So this part sucks. I can’t find a pen and have to type! 4 women in a tiny cabin, no bath, all with varying thermal temps and everyone but me trying to sleep. I want to write. Damn! Where’s that pen?
The light tapping of keys sounds more like footsteps in this dark silence. I’m exhausted yet inspired to write. I came on FD so I could have just one time in my life where a trip was for me- not work, not family- and just languish in it. But then there’s the part of me that can’t help but document this experience. I’ll say it’s for Sage. So one day she’ll understand why I left her alone with Daddy for a week while I went whitewater kayaking in Montana.

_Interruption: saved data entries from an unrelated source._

-- ==== Sys2Proof/Laws/Encoding.lean ====
section
/-! SUPPORT. The fields of packed words (R32, R35 to R41, R44): each field of a word reads what the encoder put there. -/

namespace Sys2Proof

theorem ext_hi {a b s n : Nat} (v : BitVec a) (x : BitVec b) (h : b ≤ s) : (v ++ x).extractLsb' s n = v.extractLsb' (s - b) n :=
  BitVec.extractLsb'_append_eq_of_le h

theorem ext_lo {a b s n : Nat} (v : BitVec a) (x : BitVec b) (h : s + n ≤ b) : (v ++ x).extractLsb' s n = x.extractLsb' s n :=
  BitVec.extractLsb'_append_eq_of_add_le h

theorem ext_self {n : Nat} (x : BitVec n) : x.extractLsb' 0 n = x := BitVec.extractLsb'_eq_self

@[simp] theorem unused_zero {n : Nat} : unused (0 : BitVec n) = .ok () := rfl

@[simp] theorem expect_self {n : Nat} (v : BitVec n) : expect v v = .ok () := if_pos rfl

@[simp] theorem narrow_setWidth {k n : Nat} (h : k ≤ n) (f : BitVec k) : narrow k (f.setWidth n) = .ok f := by
  have := f.isLt
  have hp : 2 ^ k ≤ 2 ^ n := Nat.pow_le_pow_right (by decide) h
  simp only [narrow, BitVec.toNat_setWidth, Nat.mod_eq_of_lt (Nat.lt_of_lt_of_le this hp), if_pos this]
  congr 1
  apply BitVec.eq_of_toNat_eq
  simp [Nat.mod_eq_of_lt this, Nat.mod_eq_of_lt (Nat.lt_of_lt_of_le this hp)]

@[simp] theorem lenOf_packZR (mj : BitVec 6) (ln : BitVec 2) (fn : BitVec 9) (t : BitVec 5) (s : BitVec 5) (d : BitVec 5) : lenOf (packZR mj ln fn t s d) = ln :=
  (ext_lo (fn ++ t ++ s ++ d ++ mj) ln (by decide)).trans (ext_self ln)

@[simp] theorem majorOf_packZR (mj : BitVec 6) (ln : BitVec 2) (fn : BitVec 9) (t : BitVec 5) (s : BitVec 5) (d : BitVec 5) : majorOf (packZR mj ln fn t s d) = mj :=
  (ext_hi (fn ++ t ++ s ++ d ++ mj) ln (by decide)).trans ((ext_lo (fn ++ t ++ s ++ d) mj (by decide)).trans (ext_self mj))

@[simp] theorem fZRfn_packZR (mj : BitVec 6) (ln : BitVec 2) (fn : BitVec 9) (t : BitVec 5) (s : BitVec 5) (d : BitVec 5) : fZRfn (packZR mj ln fn t s d) = fn :=
  (ext_hi (fn ++ t ++ s ++ d ++ mj) ln (by decide)).trans ((ext_hi (fn ++ t ++ s ++ d) mj (by decide)).trans ((ext_hi (fn ++ t ++ s) d (by decide)).trans ((ext_hi (fn ++ t) s (by decide)).trans ((ext_hi fn t (by decide)).trans (ext_self fn)))))

@[simp] theorem fZRT_packZR (mj : BitVec 6) (ln : BitVec 2) (fn : BitVec 9) (t : BitVec 5) (s : BitVec 5) (d : BitVec 5) : fZRT (packZR mj ln fn t s d) = t :=
  (ext_hi (fn ++ t ++ s ++ d ++ mj) ln (by decide)).trans ((ext_hi (fn ++ t ++ s ++ d) mj (by decide)).trans ((ext_hi (fn ++ t ++ s) d (by decide)).trans ((ext_hi (fn ++ t) s (by decide)).trans ((ext_lo fn t (by decide)).trans (ext_self t)))))

@[simp] theorem fZRS_packZR (mj : BitVec 6) (ln : BitVec 2) (fn : BitVec 9) (t : BitVec 5) (s : BitVec 5) (d : BitVec 5) : fZRS (packZR mj ln fn t s d) = s :=
  (ext_hi (fn ++ t ++ s ++ d ++ mj) ln (by decide)).trans ((ext_hi (fn ++ t ++ s ++ d) mj (by decide)).trans ((ext_hi (fn ++ t ++ s) d (by decide)).trans ((ext_lo (fn ++ t) s (by decide)).trans (ext_self s))))

@[simp] theorem fZRD_packZR (mj : BitVec 6) (ln : BitVec 2) (fn : BitVec 9) (t : BitVec 5) (s : BitVec 5) (d : BitVec 5) : fZRD (packZR mj ln fn t s d) = d :=
  (ext_hi (fn ++ t ++ s ++ d ++ mj) ln (by decide)).trans ((ext_hi (fn ++ t ++ s ++ d) mj (by decide)).trans ((ext_lo (fn ++ t ++ s) d (by decide)).trans (ext_self d)))

@[simp] theorem lenOf_packFcvt (mj : BitVec 6) (ln : BitVec 2) (one : BitVec 1) (a : BitVec 4) (b : BitVec 4) (t : BitVec 5) (s : BitVec 5) (d : BitVec 5) : lenOf (packFcvt mj ln one a b t s d) = ln :=
  (ext_lo (one ++ a ++ b ++ t ++ s ++ d ++ mj) ln (by decide)).trans (ext_self ln)

@[simp] theorem majorOf_packFcvt (mj : BitVec 6) (ln : BitVec 2) (one : BitVec 1) (a : BitVec 4) (b : BitVec 4) (t : BitVec 5) (s : BitVec 5) (d : BitVec 5) : majorOf (packFcvt mj ln one a b t s d) = mj :=
  (ext_hi (one ++ a ++ b ++ t ++ s ++ d ++ mj) ln (by decide)).trans ((ext_lo (one ++ a ++ b ++ t ++ s ++ d) mj (by decide)).trans (ext_self mj))

@[simp] theorem fFCVTone_packFcvt (mj : BitVec 6) (ln : BitVec 2) (one : BitVec 1) (a : BitVec 4) (b : BitVec 4) (t : BitVec 5) (s : BitVec 5) (d : BitVec 5) : fFCVTone (packFcvt mj ln one a b t s d) = one :=
  (ext_hi (one ++ a ++ b ++ t ++ s ++ d ++ mj) ln (by decide)).trans ((ext_hi (one ++ a ++ b ++ t ++ s ++ d) mj (by decide)).trans ((ext_hi (one ++ a ++ b ++ t ++ s) d (by decide)).trans ((ext_hi (one ++ a ++ b ++ t) s (by decide)).trans ((ext_hi (one ++ a ++ b) t (by decide)).trans ((ext_hi (one ++ a) b (by decide)).trans ((ext_hi one a (by decide)).trans (ext_self one)))))))

@[simp] theorem fFCVTA_packFcvt (mj : BitVec 6) (ln : BitVec 2) (one : BitVec 1) (a : BitVec 4) (b : BitVec 4) (t : BitVec 5) (s : BitVec 5) (d : BitVec 5) : fFCVTA (packFcvt mj ln one a b t s d) = a :=
  (ext_hi (one ++ a ++ b ++ t ++ s ++ d ++ mj) ln (by decide)).trans ((ext_hi (one ++ a ++ b ++ t ++ s ++ d) mj (by decide)).trans ((ext_hi (one ++ a ++ b ++ t ++ s) d (by decide)).trans ((ext_hi (one ++ a ++ b ++ t) s (by decide)).trans ((ext_hi (one ++ a ++ b) t (by decide)).trans ((ext_hi (one ++ a) b (by decide)).trans ((ext_lo one a (by decide)).trans (ext_self a)))))))

@[simp] theorem fFCVTB_packFcvt (mj : BitVec 6) (ln : BitVec 2) (one : BitVec 1) (a : BitVec 4) (b : BitVec 4) (t : BitVec 5) (s : BitVec 5) (d : BitVec 5) : fFCVTB (packFcvt mj ln one a b t s d) = b :=
  (ext_hi (one ++ a ++ b ++ t ++ s ++ d ++ mj) ln (by decide)).trans ((ext_hi (one ++ a ++ b ++ t ++ s ++ d) mj (by decide)).trans ((ext_hi (one ++ a ++ b ++ t ++ s) d (by decide)).trans ((ext_hi (one ++ a ++ b ++ t) s (by decide)).trans ((ext_hi (one ++ a ++ b) t (by decide)).trans ((ext_lo (one ++ a) b (by decide)).trans (ext_self b))))))

@[simp] theorem fFCVTT_packFcvt (mj : BitVec 6) (ln : BitVec 2) (one : BitVec 1) (a : BitVec 4) (b : BitVec 4) (t : BitVec 5) (s : BitVec 5) (d : BitVec 5) : fFCVTT (packFcvt mj ln one a b t s d) = t :=
  (ext_hi (one ++ a ++ b ++ t ++ s ++ d ++ mj) ln (by decide)).trans ((ext_hi (one ++ a ++ b ++ t ++ s ++ d) mj (by decide)).trans ((ext_hi (one ++ a ++ b ++ t ++ s) d (by decide)).trans ((ext_hi (one ++ a ++ b ++ t) s (by decide)).trans ((ext_lo (one ++ a ++ b) t (by decide)).trans (ext_self t)))))

@[simp] theorem fFCVTS_packFcvt (mj : BitVec 6) (ln : BitVec 2) (one : BitVec 1) (a : BitVec 4) (b : BitVec 4) (t : BitVec 5) (s : BitVec 5) (d : BitVec 5) : fFCVTS (packFcvt mj ln one a b t s d) = s :=
  (ext_hi (one ++ a ++ b ++ t ++ s ++ d ++ mj) ln (by decide)).trans ((ext_hi (one ++ a ++ b ++ t ++ s ++ d) mj (by decide)).trans ((ext_hi (one ++ a ++ b ++ t ++ s) d (by decide)).trans ((ext_lo (one ++ a ++ b ++ t) s (by decide)).trans (ext_self s))))

@[simp] theorem fFCVTD_packFcvt (mj : BitVec 6) (ln : BitVec 2) (one : BitVec 1) (a : BitVec 4) (b : BitVec 4) (t : BitVec 5) (s : BitVec 5) (d : BitVec 5) : fFCVTD (packFcvt mj ln one a b t s d) = d :=
  (ext_hi (one ++ a ++ b ++ t ++ s ++ d ++ mj) ln (by decide)).trans ((ext_hi (one ++ a ++ b ++ t ++ s ++ d) mj (by decide)).trans ((ext_lo (one ++ a ++ b ++ t ++ s) d (by decide)).trans (ext_self d)))

@[simp] theorem lenOf_packZI (mj : BitVec 6) (ln : BitVec 2) (i : BitVec 14) (s : BitVec 5) (d : BitVec 5) : lenOf (packZI mj ln i s d) = ln :=
  (ext_lo (i ++ s ++ d ++ mj) ln (by decide)).trans (ext_self ln)

@[simp] theorem majorOf_packZI (mj : BitVec 6) (ln : BitVec 2) (i : BitVec 14) (s : BitVec 5) (d : BitVec 5) : majorOf (packZI mj ln i s d) = mj :=
  (ext_hi (i ++ s ++ d ++ mj) ln (by decide)).trans ((ext_lo (i ++ s ++ d) mj (by decide)).trans (ext_self mj))

@[simp] theorem fZII_packZI (mj : BitVec 6) (ln : BitVec 2) (i : BitVec 14) (s : BitVec 5) (d : BitVec 5) : fZII (packZI mj ln i s d) = i :=
  (ext_hi (i ++ s ++ d ++ mj) ln (by decide)).trans ((ext_hi (i ++ s ++ d) mj (by decide)).trans ((ext_hi (i ++ s) d (by decide)).trans ((ext_hi i s (by decide)).trans (ext_self i))))

@[simp] theorem fZIS_packZI (mj : BitVec 6) (ln : BitVec 2) (i : BitVec 14) (s : BitVec 5) (d : BitVec 5) : fZIS (packZI mj ln i s d) = s :=
  (ext_hi (i ++ s ++ d ++ mj) ln (by decide)).trans ((ext_hi (i ++ s ++ d) mj (by decide)).trans ((ext_hi (i ++ s) d (by decide)).trans ((ext_lo i s (by decide)).trans (ext_self s))))

@[simp] theorem fZID_packZI (mj : BitVec 6) (ln : BitVec 2) (i : BitVec 14) (s : BitVec 5) (d : BitVec 5) : fZID (packZI mj ln i s d) = d :=
  (ext_hi (i ++ s ++ d ++ mj) ln (by decide)).trans ((ext_hi (i ++ s ++ d) mj (by decide)).trans ((ext_lo (i ++ s) d (by decide)).trans (ext_self d)))

@[simp] theorem lenOf_packZL (mj : BitVec 6) (ln : BitVec 2) (sel : BitVec 2) (i : BitVec 12) (s : BitVec 5) (d : BitVec 5) : lenOf (packZL mj ln sel i s d) = ln :=
  (ext_lo (sel ++ i ++ s ++ d ++ mj) ln (by decide)).trans (ext_self ln)

@[simp] theorem majorOf_packZL (mj : BitVec 6) (ln : BitVec 2) (sel : BitVec 2) (i : BitVec 12) (s : BitVec 5) (d : BitVec 5) : majorOf (packZL mj ln sel i s d) = mj :=
  (ext_hi (sel ++ i ++ s ++ d ++ mj) ln (by decide)).trans ((ext_lo (sel ++ i ++ s ++ d) mj (by decide)).trans (ext_self mj))

@[simp] theorem fZLsel_packZL (mj : BitVec 6) (ln : BitVec 2) (sel : BitVec 2) (i : BitVec 12) (s : BitVec 5) (d : BitVec 5) : fZLsel (packZL mj ln sel i s d) = sel :=
  (ext_hi (sel ++ i ++ s ++ d ++ mj) ln (by decide)).trans ((ext_hi (sel ++ i ++ s ++ d) mj (by decide)).trans ((ext_hi (sel ++ i ++ s) d (by decide)).trans ((ext_hi (sel ++ i) s (by decide)).trans ((ext_hi sel i (by decide)).trans (ext_self sel)))))

@[simp] theorem fZLI_packZL (mj : BitVec 6) (ln : BitVec 2) (sel : BitVec 2) (i : BitVec 12) (s : BitVec 5) (d : BitVec 5) : fZLI (packZL mj ln sel i s d) = i :=
  (ext_hi (sel ++ i ++ s ++ d ++ mj) ln (by decide)).trans ((ext_hi (sel ++ i ++ s ++ d) mj (by decide)).trans ((ext_hi (sel ++ i ++ s) d (by decide)).trans ((ext_hi (sel ++ i) s (by decide)).trans ((ext_lo sel i (by decide)).trans (ext_self i)))))

@[simp] theorem fZLS_packZL (mj : BitVec 6) (ln : BitVec 2) (sel : BitVec 2) (i : BitVec 12) (s : BitVec 5) (d : BitVec 5) : fZLS (packZL mj ln sel i s d) = s :=
  (ext_hi (sel ++ i ++ s ++ d ++ mj) ln (by decide)).trans ((ext_hi (sel ++ i ++ s ++ d) mj (by decide)).trans ((ext_hi (sel ++ i ++ s) d (by decide)).trans ((ext_lo (sel ++ i) s (by decide)).trans (ext_self s))))

@[simp] theorem fZLD_packZL (mj : BitVec 6) (ln : BitVec 2) (sel : BitVec 2) (i : BitVec 12) (s : BitVec 5) (d : BitVec 5) : fZLD (packZL mj ln sel i s d) = d :=
  (ext_hi (sel ++ i ++ s ++ d ++ mj) ln (by decide)).trans ((ext_hi (sel ++ i ++ s ++ d) mj (by decide)).trans ((ext_lo (sel ++ i ++ s) d (by decide)).trans (ext_self d)))

@[simp] theorem lenOf_packZS (mj : BitVec 6) (ln : BitVec 2) (sel : BitVec 2) (z : BitVec 6) (h : BitVec 6) (s : BitVec 5) (d : BitVec 5) : lenOf (packZS mj ln sel z h s d) = ln :=
  (ext_lo (sel ++ z ++ h ++ s ++ d ++ mj) ln (by decide)).trans (ext_self ln)

@[simp] theorem majorOf_packZS (mj : BitVec 6) (ln : BitVec 2) (sel : BitVec 2) (z : BitVec 6) (h : BitVec 6) (s : BitVec 5) (d : BitVec 5) : majorOf (packZS mj ln sel z h s d) = mj :=
  (ext_hi (sel ++ z ++ h ++ s ++ d ++ mj) ln (by decide)).trans ((ext_lo (sel ++ z ++ h ++ s ++ d) mj (by decide)).trans (ext_self mj))

@[simp] theorem fZSsel_packZS (mj : BitVec 6) (ln : BitVec 2) (sel : BitVec 2) (z : BitVec 6) (h : BitVec 6) (s : BitVec 5) (d : BitVec 5) : fZSsel (packZS mj ln sel z h s d) = sel :=
  (ext_hi (sel ++ z ++ h ++ s ++ d ++ mj) ln (by decide)).trans ((ext_hi (sel ++ z ++ h ++ s ++ d) mj (by decide)).trans ((ext_hi (sel ++ z ++ h ++ s) d (by decide)).trans ((ext_hi (sel ++ z ++ h) s (by decide)).trans ((ext_hi (sel ++ z) h (by decide)).trans ((ext_hi sel z (by decide)).trans (ext_self sel))))))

A year ago today, I was sitting on the roof of Ryan’s car, watching the Park City fireworks and wondering what having cancer means to me. At that time I had no idea what stage I was, what my treatment would be, whether I would see my daughter grow up. I was numb. I watched the lights in the sky and blanked out. I told myself not to think about it because there was nothing I could do over the holiday. On July 5, however, the wheels burned rubber. Like a leopard focused on his prey, I pounced on this cancer thing. I stopped contemplating a future (or better stressing about one) to deal with the here and now. The summer swirled down the drain- flushed like bad poopy as Sage would say.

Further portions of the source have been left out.